[TASK REQUIREMENTS]
Copy exactly the stretch of data below from the line with "(putWork s base vs).eccLen = s.eccLen := rfl" through the line with "(putWork s base vs).score = s.score := rfl", including both of those lines.

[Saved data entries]
/-- Once its keys are checked, a write that raises another error than TransportError raises that of ENCODE
(41_register R142). -/
theorem encodeFields_error_of_mergedWrite {s : State} {r : Nat} {vs : Values} {e : Error}
    (hresult : (finish (mergedWrite r vs s)).results = s.results ++ [.err e]) (hother : isTransportError e = false) :
    encodeFields (some r) s.config.encodeOverlap (mergeValues vs (mergeBase s r)) (registerFields s r) 0 =
      .error e := by
  cases hencode : encodeFields (some r) s.config.encodeOverlap (mergeValues vs (mergeBase s r)) (registerFields s r) 0
  with
  | error e' =>
    rw [mergedWrite_of_error hencode] at hresult
    cases List.append_cancel_left hresult
    rfl
  | ok w =>
    rw [mergedWrite_of_ok hencode] at hresult
    have he := isTransportError_of_engine (engine_writeSeq _ _ _ s)
      (fun rx u => ⟨_, _, rfl, overlayWrite_results rx u⟩) hresult
    exact (Bool.false_ne_true (hother.symm.trans he)).elim

/-- An instruction that answers and does nothing else gives no other result. -/
theorem result_of_exec_answered {i : Instr} {s t : State} {r r' : Result} (h : exec i s = .next t)
    (hresult : t.results = s.results ++ [r]) (hanswered : exec i s = .next (answered s r')) : r' = r := by
  obtain rfl := Host.Outcome.next.inj (h.symm.trans hanswered)
  exact List.singleton_inj.1 (List.append_cancel_left hresult)

/-- A RangeError of REG_WRITE is that of ENCODE on the merged map: the checks before it raise other errors. -/
theorem encodeFields_error_of_regWrite {s t : State} {reg : RegRef} {vs : Values} {x : Option Nat} {name : String}
    {n width : Nat} (h : exec (.regWrite reg vs) s = .next t)
    (hresult : t.results = s.results ++ [.err (.range x name n width)]) :
    ∃ r, resolve s.config.table reg = some r ∧
      encodeFields (some r) s.config.encodeOverlap (mergeValues vs (mergeBase s r)) (registerFields s r) 0 =
        .error (.range x name n width) := by
  cases hclosed : s.closed with
  | true =>
    have hfacade : opOf (.regWrite reg vs) ∈ facadeOps := by simp [opOf, facadeOps]
    cases result_of_exec_answered h hresult (closedBlockRaisesClosedError _ s hfacade hclosed)
  | false =>
    obtain ⟨hnone, hsome⟩ := regWriteChecksInOrder s reg vs hclosed
    cases hr : resolve s.config.table reg with
    | none => cases result_of_exec_answered h hresult (hnone hr)
    | some r =>
      obtain ⟨hunknown, hreadOnly, -⟩ := hsome r hr
      refine ⟨r, rfl, ?_⟩
      by_cases hdeclared : ∀ k ∈ keys vs, k ∈ fieldNames (registerFields s r)
      · by_cases hwritable : ∀ f ∈ registerFields s r, f.access = .ro → f.name ∉ keys vs
        · obtain rfl := Host.Outcome.next.inj
            (h.symm.trans (exec_regWrite_of_writable_keys hclosed hr hdeclared hwritable))
          exact encodeFields_error_of_mergedWrite hresult rfl
        · obtain ⟨_, -, hexec⟩ := hreadOnly hdeclared (by simpa using hwritable)
          cases result_of_exec_answered h hresult hexec
      · obtain ⟨_, -, hexec⟩ := hunknown (by simpa using hdeclared)
        cases result_of_exec_answered h hresult hexec

/-- What ENCODE puts into a field from a merged map stands in `values` or comes from the base (41_register R134). -/
theorem encodes_mergeValues {vs base : Values} {f : FieldSpec} {v : Value} (h : encodes (mergeValues vs base) f v) :
    vs.lookup f.name = some v ∨ encodes base f v := by
  obtain ⟨hrw, hvalue⟩ := h
  rw [merge_lookup, Option.or_eq_some_iff] at hvalue
  exact hvalue.imp_right fun hbase => ⟨hrw, hbase.2⟩

/-- In a state of a session a cache entry is a decoded map (10_state R29). -/
theorem Inv.cacheEntry_decoded {s : State} (h : Inv s) {r : Nat} {m : Values} (hentry : cacheEntry s r = some m) :
    ∃ w, m = decodeFields w (registerFields s r) := by
  refine h.cacheDecoded r m ?_
  rw [cacheEntry, List.getD_eq_getElem?_getD] at hentry
  cases hcached : s.cache[r]? with
  | none => simp [hcached] at hentry
  | some entry => simpa [hcached] using hentry

/-- The merge base of a register never read is empty, and that of any other is decoded, so its values fit. -/
theorem Inv.inRange_mergeBase {s : State} (h : Inv s) {reg : RegRef} {r : Nat}
    (hr : resolve s.config.table reg = some r) : inRange (mergeBase s r) (registerFields s r) := by
  cases hentry : cacheEntry s r with
  | none => simp [inRange, encodes, mergeBase, hentry]
  | some m =>
    obtain ⟨w, rfl⟩ := h.cacheEntry_decoded hentry
    rw [mergeBase, hentry]
    exact inRange_decodeFields (registerFields_wf h.configWf hr) w

/-- Settles O31: the value out of range is one of the merged map, and a cached one is in range. -/
theorem cachedValuesNeverRaiseRangeError : Obligations.CachedValuesNeverRaiseRangeError := by
  intro s t reg vs x name n width hinv h hresult
  obtain ⟨r, hr, hencode⟩ := encodeFields_error_of_regWrite h hresult
  obtain ⟨f, hf, v, hv, hle, he⟩ := encodeFields_error hencode
  cases he
  obtain hsupplied | hcached := encodes_mergeValues hv
  · exact ⟨v, hsupplied, rfl, hle⟩
  · exact (Nat.not_lt.2 hle (hinv.inRange_mergeBase hr f hf v hcached)).elim

end Sys2Proof.Machine
end

section
/-! Proofs about the stale-merge hazard: what a REG_WRITE puts on the wire, it makes of the configuration and the cache
alone, and an earlier REG_WRITE changed neither (70_reset R236). -/

namespace Sys2Proof.Machine

open Sys2Proof

/-! ### What REG_WRITE reads (41_register R134, R136) -/

section
variable {s t : State}

/-- The merge base depends on the cache only. -/
theorem mergeBase_congr (hcache : t.cache = s.cache) (r : Nat) : mergeBase t r = mergeBase s r := by
  simp only [mergeBase, cacheEntry, hcache]

/-- The checks of REG_WRITE read the configuration and the cache only. -/
theorem acceptsWrite_congr (hconfig : t.config = s.config) (hcache : t.cache = s.cache) (r : Nat) (vs : Values) :
    acceptsWrite t r vs ↔ acceptsWrite s r vs := by
  simp only [acceptsWrite, registerFields_congr hconfig, mergeBase_congr hcache]

end

/-- The frame that an accepted REG_WRITE sends is fixed by the configuration and the cache: every open state that has
both sends it, whatever its log, its status and its buffers hold. -/
theorem exec_regWrite_sends_frame_of_cache {s : State} {reg : RegRef} {r : Nat} {vs : Values}
    (hr : resolve s.config.table reg = some r) (haccepts : acceptsWrite s r vs) :
    ∃ tx, ∀ (t : State) (rx : Frame) (rest : List ExchangeOutcome), t.config = s.config → t.cache = s.cache →
      t.closed = false → t.environment = .draws (.response rx :: rest) →
      ∃ u, exec (.regWrite reg vs) t = .next u ∧ u.txBuf = tx ∧
        u.xlog = t.xlog ++ [.exchange tx (.response rx)] := by
  have ⟨_, _, hrange⟩ := haccepts
  obtain ⟨w, hw⟩ := encodeFields_of_inRange (register := none) (policy := s.config.encodeOverlap) hrange 0
  refine ⟨writeFrame (registerAddr s r) (toBytes w), fun t rx rest hconfig hcache hopen he => ?_⟩
  obtain ⟨w', hw', hexec⟩ := exec_regWrite_answers hopen (hconfig ▸ hr)
    ((acceptsWrite_congr hconfig hcache r vs).2 haccepts) he
  have hsame : w' = w := by
    have hencode := hw' none
    rw [hconfig, mergeBase_congr hcache, registerFields_congr hconfig, hw] at hencode
    exact (Except.ok.inj hencode).symm
  rw [hsame, registerAddr_congr hconfig] at hexec
  exact ⟨_, hexec, rfl, rfl⟩

/-- An accepted REG_WRITE whose exchange answers leaves what the next one reads, and takes one answer of the transport
(41_register R138). -/
theorem exec_regWrite_keeps_cache {s : State} {reg : RegRef} {r : Nat} {vs : Values} {rx : Frame}
    {rest : List ExchangeOutcome} (hopen : s.closed = false) (hr : resolve s.config.table reg = some r)
    (haccepts : acceptsWrite s r vs) (he : s.environment = .draws (.response rx :: rest)) :
    ∃ t, exec (.regWrite reg vs) s = .next t ∧ t.config = s.config ∧ t.cache = s.cache ∧ t.closed = false ∧
      t.environment = .draws rest := by
  obtain ⟨_, -, hexec⟩ := exec_regWrite_answers hopen hr haccepts he
  exact ⟨_, hexec, rfl, rfl, hopen, rfl⟩

/-- Settles O49: the second write makes its frame of the configuration and the cache, which the first one kept. -/
theorem staleMergeForgetsTheFirstWrite : Obligations.StaleMergeForgetsTheFirstWrite := by
  intro s reg r vs1 vs2 x y rest hopen hr he haccepts
  obtain ⟨t, hfirst, hconfig, hcache, hstillOpen, hrest⟩ :=
    exec_regWrite_keeps_cache hopen hr (haccepts vs1 (.inl rfl)) he
  obtain ⟨tx, hsends⟩ := exec_regWrite_sends_frame_of_cache hr (haccepts vs2 (.inr rfl))
  obtain ⟨u, hsecond, hutx, hulog⟩ := hsends t y rest hconfig hcache hstillOpen hrest
  obtain ⟨v, halone, hvtx, hvlog⟩ := hsends s x _ rfl rfl hopen he
  exact ⟨t, u, v, hfirst, hsecond, halone, hutx.trans hvtx.symm, tx, hulog, hvlog⟩

end Sys2Proof.Machine
end
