@[simp] theorem putWork_params (base : Nat) (vs : List Codeword) (s : State) : (putWork s base vs).params = s.params := rfl
@[simp] theorem putWork_irqEn (base : Nat) (vs : List Codeword) (s : State) : (putWork s base vs).irqEn = s.irqEn := rfl
@[simp] theorem putWork_done (base : Nat) (vs : List Codeword) (s : State) : (putWork s base vs).done = s.done := rfl
@[simp] theorem putWork_err (base : Nat) (vs : List Codeword) (s : State) : (putWork s base vs).err = s.err := rfl
@[simp] theorem putWork_ovr (base : Nat) (vs : List Codeword) (s : State) : (putWork s base vs).ovr = s.ovr := rfl
@[simp] theorem putWork_berr (base : Nat) (vs : List Codeword) (s : State) : (putWork s base vs).berr = s.berr := rfl
@[simp] theorem putWork_errCode (base : Nat) (vs : List Codeword) (s : State) : (putWork s base vs).errCode = s.errCode := rfl
@[simp] theorem putWork_pending (base : Nat) (vs : List Codeword) (s : State) : (putWork s base vs).pending = s.pending := rfl
@[simp] theorem putWork_dataLen (base : Nat) (vs : List Codeword) (s : State) : (putWork s base vs).dataLen = s.dataLen := rfl
@[simp] theorem putWork_eccLen (base : Nat) (vs : List Codeword) (s : State) : (putWork s base vs).eccLen = s.eccLen := rfl
@[simp] theorem putWork_gridH (base : Nat) (vs : List Codeword) (s : State) : (putWork s base vs).gridH = s.gridH := rfl
@[simp] theorem putWork_gridW (base : Nat) (vs : List Codeword) (s : State) : (putWork s base vs).gridW = s.gridW := rfl
@[simp] theorem putWork_widthReq (base : Nat) (vs : List Codeword) (s : State) : (putWork s base vs).widthReq = s.widthReq := rfl
@[simp] theorem putWork_pinMask (base : Nat) (vs : List Codeword) (s : State) : (putWork s base vs).pinMask = s.pinMask := rfl
@[simp] theorem putWork_pinEn (base : Nat) (vs : List Codeword) (s : State) : (putWork s base vs).pinEn = s.pinEn := rfl
@[simp] theorem putWork_binFinish (base : Nat) (vs : List Codeword) (s : State) : (putWork s base vs).binFinish = s.binFinish := rfl
@[simp] theorem putWork_bestMask (base : Nat) (vs : List Codeword) (s : State) : (putWork s base vs).bestMask = s.bestMask := rfl
@[simp] theorem putWork_bmValid (base : Nat) (vs : List Codeword) (s : State) : (putWork s base vs).bmValid = s.bmValid := rfl
@[simp] theorem putWork_score (base : Nat) (vs : List Codeword) (s : State) : (putWork s base vs).score = s.score := rfl
@[simp] theorem putWork_reject (base : Nat) (vs : List Codeword) (s : State) : (putWork s base vs).reject = s.reject := rfl
@[simp] theorem putWork_scValid (base : Nat) (vs : List Codeword) (s : State) : (putWork s base vs).scValid = s.scValid := rfl
@[simp] theorem putWork_maskScore (base : Nat) (vs : List Codeword) (s : State) : (putWork s base vs).maskScore = s.maskScore := rfl
@[simp] theorem putWork_msValid (base : Nat) (vs : List Codeword) (s : State) : (putWork s base vs).msValid = s.msValid := rfl
@[simp] theorem putWork_msRej (base : Nat) (vs : List Codeword) (s : State) : (putWork s base vs).msRej = s.msRej := rfl
@[simp] theorem putWork_streamLen (base : Nat) (vs : List Codeword) (s : State) : (putWork s base vs).streamLen = s.streamLen := rfl
@[simp] theorem putWork_rsStep (base : Nat) (vs : List Codeword) (s : State) : (putWork s base vs).rsStep = s.rsStep := rfl
@[simp] theorem putWork_dotResult (base : Nat) (vs : List Codeword) (s : State) : (putWork s base vs).dotResult = s.dotResult := rfl
@[simp] theorem putWork_acc (base : Nat) (vs : List Codeword) (s : State) : (putWork s base vs).acc = s.acc := rfl
@[simp] theorem putWork_cnt (base : Nat) (vs : List Codeword) (s : State) : (putWork s base vs).cnt = s.cnt := rfl
@[simp] theorem putWork_pkOutN (base : Nat) (vs : List Codeword) (s : State) : (putWork s base vs).pkOutN = s.pkOutN := rfl
@[simp] theorem putWork_pkOut (base : Nat) (vs : List Codeword) (s : State) : (putWork s base vs).pkOut = s.pkOut := rfl
@[simp] theorem putWork_src (base : Nat) (vs : List Codeword) (s : State) : (putWork s base vs).src = s.src := rfl
@[simp] theorem putWork_work (base : Nat) (vs : List Codeword) (s : State) : (putWork s base vs).work = memWrite s.work base (clip .work base vs) := rfl
@[simp] theorem putWork_stream (base : Nat) (vs : List Codeword) (s : State) : (putWork s base vs).stream = s.stream := rfl
@[simp] theorem putWork_grid (base : Nat) (vs : List Codeword) (s : State) : (putWork s base vs).grid = s.grid := rfl
@[simp] theorem putWork_inReset (base : Nat) (vs : List Codeword) (s : State) : (putWork s base vs).inReset = s.inReset := rfl
@[simp] theorem putWork_epoch (base : Nat) (vs : List Codeword) (s : State) : (putWork s base vs).epoch = s.epoch := rfl
@[simp] theorem putWork_draws (base : Nat) (vs : List Codeword) (s : State) : (putWork s base vs).draws = s.draws := rfl
@[simp] theorem putWork_response (base : Nat) (vs : List Codeword) (s : State) : (putWork s base vs).response = s.response := rfl
@[simp] theorem putWork_turns (base : Nat) (vs : List Codeword) (s : State) : (putWork s base vs).turns = s.turns := rfl

@[simp] theorem putStream_params (base : Nat) (vs : List (BitVec 1)) (s : State) : (putStream s base vs).params = s.params := rfl
@[simp] theorem putStream_irqEn (base : Nat) (vs : List (BitVec 1)) (s : State) : (putStream s base vs).irqEn = s.irqEn := rfl
@[simp] theorem putStream_done (base : Nat) (vs : List (BitVec 1)) (s : State) : (putStream s base vs).done = s.done := rfl
@[simp] theorem putStream_err (base : Nat) (vs : List (BitVec 1)) (s : State) : (putStream s base vs).err = s.err := rfl
@[simp] theorem putStream_ovr (base : Nat) (vs : List (BitVec 1)) (s : State) : (putStream s base vs).ovr = s.ovr := rfl
@[simp] theorem putStream_berr (base : Nat) (vs : List (BitVec 1)) (s : State) : (putStream s base vs).berr = s.berr := rfl
@[simp] theorem putStream_errCode (base : Nat) (vs : List (BitVec 1)) (s : State) : (putStream s base vs).errCode = s.errCode := rfl
@[simp] theorem putStream_pending (base : Nat) (vs : List (BitVec 1)) (s : State) : (putStream s base vs).pending = s.pending := rfl
@[simp] theorem putStream_dataLen (base : Nat) (vs : List (BitVec 1)) (s : State) : (putStream s base vs).dataLen = s.dataLen := rfl
@[simp] theorem putStream_eccLen (base : Nat) (vs : List (BitVec 1)) (s : State) : (putStream s base vs).eccLen = s.eccLen := rfl
@[simp] theorem putStream_gridH (base : Nat) (vs : List (BitVec 1)) (s : State) : (putStream s base vs).gridH = s.gridH := rfl
@[simp] theorem putStream_gridW (base : Nat) (vs : List (BitVec 1)) (s : State) : (putStream s base vs).gridW = s.gridW := rfl
@[simp] theorem putStream_widthReq (base : Nat) (vs : List (BitVec 1)) (s : State) : (putStream s base vs).widthReq = s.widthReq := rfl
@[simp] theorem putStream_pinMask (base : Nat) (vs : List (BitVec 1)) (s : State) : (putStream s base vs).pinMask = s.pinMask := rfl
@[simp] theorem putStream_pinEn (base : Nat) (vs : List (BitVec 1)) (s : State) : (putStream s base vs).pinEn = s.pinEn := rfl
@[simp] theorem putStream_binFinish (base : Nat) (vs : List (BitVec 1)) (s : State) : (putStream s base vs).binFinish = s.binFinish := rfl
@[simp] theorem putStream_bestMask (base : Nat) (vs : List (BitVec 1)) (s : State) : (putStream s base vs).bestMask = s.bestMask := rfl
@[simp] theorem putStream_bmValid (base : Nat) (vs : List (BitVec 1)) (s : State) : (putStream s base vs).bmValid = s.bmValid := rfl
@[simp] theorem putStream_score (base : Nat) (vs : List (BitVec 1)) (s : State) : (putStream s base vs).score = s.score := rfl
@[simp] theorem putStream_reject (base : Nat) (vs : List (BitVec 1)) (s : State) : (putStream s base vs).reject = s.reject := rfl
@[simp] theorem putStream_scValid (base : Nat) (vs : List (BitVec 1)) (s : State) : (putStream s base vs).scValid = s.scValid := rfl
@[simp] theorem putStream_maskScore (base : Nat) (vs : List (BitVec 1)) (s : State) : (putStream s base vs).maskScore = s.maskScore := rfl
@[simp] theorem putStream_msValid (base : Nat) (vs : List (BitVec 1)) (s : State) : (putStream s base vs).msValid = s.msValid := rfl
@[simp] theorem putStream_msRej (base : Nat) (vs : List (BitVec 1)) (s : State) : (putStream s base vs).msRej = s.msRej := rfl
@[simp] theorem putStream_streamLen (base : Nat) (vs : List (BitVec 1)) (s : State) : (putStream s base vs).streamLen = s.streamLen := rfl
@[simp] theorem putStream_rsStep (base : Nat) (vs : List (BitVec 1)) (s : State) : (putStream s base vs).rsStep = s.rsStep := rfl
@[simp] theorem putStream_dotResult (base : Nat) (vs : List (BitVec 1)) (s : State) : (putStream s base vs).dotResult = s.dotResult := rfl
@[simp] theorem putStream_acc (base : Nat) (vs : List (BitVec 1)) (s : State) : (putStream s base vs).acc = s.acc := rfl
@[simp] theorem putStream_cnt (base : Nat) (vs : List (BitVec 1)) (s : State) : (putStream s base vs).cnt = s.cnt := rfl
@[simp] theorem putStream_pkOutN (base : Nat) (vs : List (BitVec 1)) (s : State) : (putStream s base vs).pkOutN = s.pkOutN := rfl
@[simp] theorem putStream_pkOut (base : Nat) (vs : List (BitVec 1)) (s : State) : (putStream s base vs).pkOut = s.pkOut := rfl
@[simp] theorem putStream_src (base : Nat) (vs : List (BitVec 1)) (s : State) : (putStream s base vs).src = s.src := rfl
@[simp] theorem putStream_work (base : Nat) (vs : List (BitVec 1)) (s : State) : (putStream s base vs).work = s.work := rfl
@[simp] theorem putStream_stream (base : Nat) (vs : List (BitVec 1)) (s : State) : (putStream s base vs).stream = memWrite s.stream base (clip .stream base vs) := rfl
@[simp] theorem putStream_grid (base : Nat) (vs : List (BitVec 1)) (s : State) : (putStream s base vs).grid = s.grid := rfl
@[simp] theorem putStream_inReset (base : Nat) (vs : List (BitVec 1)) (s : State) : (putStream s base vs).inReset = s.inReset := rfl
@[simp] theorem putStream_epoch (base : Nat) (vs : List (BitVec 1)) (s : State) : (putStream s base vs).epoch = s.epoch := rfl
@[simp] theorem putStream_draws (base : Nat) (vs : List (BitVec 1)) (s : State) : (putStream s base vs).draws = s.draws := rfl
@[simp] theorem putStream_response (base : Nat) (vs : List (BitVec 1)) (s : State) : (putStream s base vs).response = s.response := rfl
@[simp] theorem putStream_turns (base : Nat) (vs : List (BitVec 1)) (s : State) : (putStream s base vs).turns = s.turns := rfl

[EXERCISE RESPONSE]
@[simp] theorem putWork_eccLen (base : Nat) (vs : List Codeword) (s : State) : (putWork s base vs).eccLen = s.eccLen := rfl
@[simp] theorem putWork_gridH (base : Nat) (vs : List Codeword) (s : State) : (putWork s base vs).gridH = s.gridH := rfl
@[simp] theorem putWork_gridW (base : Nat) (vs : List Codeword) (s : State) : (putWork s base vs).gridW = s.gridW := rfl
@[simp] theorem putWork_widthReq (base : Nat) (vs : List Codeword) (s : State) : (putWork s base vs).widthReq = s.widthReq := rfl
@[simp] theorem putWork_pinMask (base : Nat) (vs : List Codeword) (s : State) : (putWork s base vs).pinMask = s.pinMask := rfl
@[simp] theorem putWork_pinEn (base : Nat) (vs : List Codeword) (s : State) : (putWork s base vs).pinEn = s.pinEn := rfl
@[simp] theorem putWork_binFinish (base : Nat) (vs : List Codeword) (s : State) : (putWork s base vs).binFinish = s.binFinish := rfl
@[simp] theorem putWork_bestMask (base : Nat) (vs : List Codeword) (s : State) : (putWork s base vs).bestMask = s.bestMask := rfl
@[simp] theorem putWork_bmValid (base : Nat) (vs : List Codeword) (s : State) : (putWork s base vs).bmValid = s.bmValid := rfl
@[simp] theorem putWork_score (base : Nat) (vs : List Codeword) (s : State) : (putWork s base vs).score = s.score := rfl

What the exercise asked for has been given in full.